Description of the task> Lines with the word "else" are the ones wanted. Copy each of them from the entries below.

========================================

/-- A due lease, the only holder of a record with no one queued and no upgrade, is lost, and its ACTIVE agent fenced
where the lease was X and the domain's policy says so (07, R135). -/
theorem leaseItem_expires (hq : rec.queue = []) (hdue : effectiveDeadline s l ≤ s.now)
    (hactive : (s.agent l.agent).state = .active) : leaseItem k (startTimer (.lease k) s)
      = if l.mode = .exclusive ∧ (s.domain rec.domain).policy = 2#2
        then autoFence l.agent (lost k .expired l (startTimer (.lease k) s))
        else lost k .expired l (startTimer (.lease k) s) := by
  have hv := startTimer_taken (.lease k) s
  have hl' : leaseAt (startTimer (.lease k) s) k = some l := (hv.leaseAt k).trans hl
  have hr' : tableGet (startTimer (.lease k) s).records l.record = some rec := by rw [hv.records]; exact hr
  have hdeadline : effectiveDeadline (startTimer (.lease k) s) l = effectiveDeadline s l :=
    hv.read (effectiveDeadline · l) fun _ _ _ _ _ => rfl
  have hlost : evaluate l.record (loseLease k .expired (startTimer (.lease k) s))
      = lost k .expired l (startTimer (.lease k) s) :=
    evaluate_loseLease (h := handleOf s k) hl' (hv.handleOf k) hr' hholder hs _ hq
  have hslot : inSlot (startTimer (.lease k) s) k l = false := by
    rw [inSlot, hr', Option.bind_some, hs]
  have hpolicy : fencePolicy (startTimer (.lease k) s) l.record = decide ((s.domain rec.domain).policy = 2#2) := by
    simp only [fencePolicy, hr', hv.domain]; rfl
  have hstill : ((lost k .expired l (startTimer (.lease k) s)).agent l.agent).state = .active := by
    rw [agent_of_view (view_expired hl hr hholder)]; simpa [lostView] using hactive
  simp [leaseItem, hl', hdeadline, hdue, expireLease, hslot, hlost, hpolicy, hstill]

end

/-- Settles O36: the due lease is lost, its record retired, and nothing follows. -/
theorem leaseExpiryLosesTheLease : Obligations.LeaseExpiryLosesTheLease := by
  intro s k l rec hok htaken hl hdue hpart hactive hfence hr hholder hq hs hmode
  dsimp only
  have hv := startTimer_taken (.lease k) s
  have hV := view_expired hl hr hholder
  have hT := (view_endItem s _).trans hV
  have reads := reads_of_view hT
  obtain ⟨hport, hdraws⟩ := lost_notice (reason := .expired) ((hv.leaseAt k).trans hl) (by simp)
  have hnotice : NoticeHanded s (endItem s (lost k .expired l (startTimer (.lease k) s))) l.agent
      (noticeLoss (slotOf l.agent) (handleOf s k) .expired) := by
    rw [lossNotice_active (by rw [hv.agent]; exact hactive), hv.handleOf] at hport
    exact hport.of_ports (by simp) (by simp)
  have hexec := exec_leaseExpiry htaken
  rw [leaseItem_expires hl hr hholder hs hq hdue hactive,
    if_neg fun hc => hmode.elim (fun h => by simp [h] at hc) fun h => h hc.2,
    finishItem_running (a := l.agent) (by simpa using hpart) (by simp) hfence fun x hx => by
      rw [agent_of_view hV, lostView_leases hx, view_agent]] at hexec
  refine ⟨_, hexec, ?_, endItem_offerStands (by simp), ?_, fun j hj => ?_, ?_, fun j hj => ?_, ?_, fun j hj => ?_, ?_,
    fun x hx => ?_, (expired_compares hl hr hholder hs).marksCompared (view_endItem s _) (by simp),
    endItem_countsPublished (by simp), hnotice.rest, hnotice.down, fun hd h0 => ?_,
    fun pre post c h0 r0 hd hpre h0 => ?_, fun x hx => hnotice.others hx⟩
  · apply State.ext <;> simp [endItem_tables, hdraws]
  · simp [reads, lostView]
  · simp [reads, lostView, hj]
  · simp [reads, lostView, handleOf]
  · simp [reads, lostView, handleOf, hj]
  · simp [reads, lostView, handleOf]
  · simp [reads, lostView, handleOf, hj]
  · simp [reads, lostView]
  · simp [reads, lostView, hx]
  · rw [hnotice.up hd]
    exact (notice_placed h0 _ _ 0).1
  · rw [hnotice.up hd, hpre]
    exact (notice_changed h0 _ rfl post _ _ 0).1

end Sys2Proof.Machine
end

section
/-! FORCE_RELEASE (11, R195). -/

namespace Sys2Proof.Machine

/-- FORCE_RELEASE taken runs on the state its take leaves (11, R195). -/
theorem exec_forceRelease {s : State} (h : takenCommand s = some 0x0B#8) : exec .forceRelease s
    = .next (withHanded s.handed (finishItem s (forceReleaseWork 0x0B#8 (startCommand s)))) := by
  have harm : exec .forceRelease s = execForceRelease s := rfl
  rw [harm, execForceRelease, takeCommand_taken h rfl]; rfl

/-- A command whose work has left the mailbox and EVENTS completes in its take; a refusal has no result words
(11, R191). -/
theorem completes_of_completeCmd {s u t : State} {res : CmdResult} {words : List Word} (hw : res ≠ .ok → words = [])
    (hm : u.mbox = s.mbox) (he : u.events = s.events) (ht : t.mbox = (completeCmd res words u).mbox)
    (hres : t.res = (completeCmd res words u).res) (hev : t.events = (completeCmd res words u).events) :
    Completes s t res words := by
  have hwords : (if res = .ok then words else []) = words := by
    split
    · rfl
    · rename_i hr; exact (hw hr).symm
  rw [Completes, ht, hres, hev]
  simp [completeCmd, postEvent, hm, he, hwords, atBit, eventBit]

========================================

Finished exercise>
        else lost k .expired l (startTimer (.lease k) s) := by
  have hwords : (if res = .ok then words else []) = words := by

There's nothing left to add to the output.